Although the sources for Early Dynastic I and II are primarily archaeological, documentation exists for Early Dynastic III in the form of administrative, economic, military, religious, and literary texts. Early Dynastic II is also referred to as the Heroic Age because later epics are often set in that time, with such protagonists as Gilgamesh, the semilegendary king of Uruk (modern Warka, site northwest of modern-day Muqaiyir, Iraq).

Mesopotamian tradition holds that a Great Flood destroyed nearly all of humankind in the interval between the Jemdet Nasr and Early Dynastic periods.

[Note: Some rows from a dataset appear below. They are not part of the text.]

-- ==== Sys2Proof/Laws/Ops.lean ====
section
/-! SUPPORT. How a command ends: what `settle` answers, in general, and for each error code. -/

namespace Sys2Proof.Machine

@[simp] theorem settle_ok (o : Op) (s t : State) (r : List Word) : settle o s (.ok (t, r)) = .next (t.respond r) := rfl

@[simp] theorem settle_error (o : Op) (s : State) (c : ErrCode) :
    settle o s (.error c) = .next (s.failWith c (failResponse c o)) := rfl

/-- Every command ends in a next state: the completed state with its response, or the failed one. -/
theorem settle_next {o : Op} {s t : State} {x : CmdResult} (h : settle o s x = .next t) :
    (∃ u r, x = .ok (u, r) ∧ t = u.respond r) ∨ ∃ c, x = .error c ∧ t = s.failWith c (failResponse c o) := by
  rcases x with c | ⟨u, r⟩
  · exact .inr ⟨c, rfl, by cases h; rfl⟩
  · exact .inl ⟨u, r, rfl, by cases h; rfl⟩

/-- The response of a failure by its number of words (R421 to R423). -/
theorem failResponse_eq (c : ErrCode) (o : Op) :
    failResponse c o =
      if o = .configure then [countWord c.code]
      else match responseWords o with | some n => List.replicate n 0 | none => [0] := by
  cases o <;> rfl

/-- Recording a code twice is recording it once. -/
theorem record_record (e : ErrRec) {c : ErrCode} (h : c ≠ .none) : (e.record c).record c = e.record c := by
  unfold ErrRec.record
  split <;> simp_all

end Sys2Proof.Machine
end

From a modern perspective, the beginning of the Early Dynastic period does not represent a sharp break from the preceding Jemdet Nasr period, which derives its name from an archaeological site 62 miles (100 kilometers) south of Baghdad. The tendency of modern scholarship is to regard Jemdet Nasr as a local variation of the homogeneous Uruk culture that spread from southern Mesopotamia as far as Egypt.

Therefore, the Early Dynastic period can be viewed as a cultural continuation of the Uruk culture (4000-2900 b.c.e.). Also, the notion that the Sumerians were newcomers who entered southern Mesopotamia shortly before 3000 and that Semites appeared later is no longer generally accepted. The population of southern Iraq is now viewed as widely diverse from the beginning, perhaps as early as 5500.

Continuity aside, two fundamental changes did occur in the Early Dynastic period. First, for reasons still obscure, people actively abandoned small village sites and moved to larger villages, which then developed into great cities. By Early Dynastic III, according to one calculation, 80 percent of the population lived in imposing cities of more than 100 acres (41 hectares). This process, perhaps originally a mode of self-defense against hostile nomadic incursions, may be traced back to the middle of the Uruk period. Though cities less dense and complex did exist earlier, this period was characterized by a relentless urbanization. Second, the wedge-shaped writing that had been invented about 3200 b.c.e. matured and was able to represent complex thoughts rather than mere lists as in the Jemdet Nasr texts. As documentation appeared, individuals and their exploits emerged into the light of history. Literacy was exchanged for protoliteracy.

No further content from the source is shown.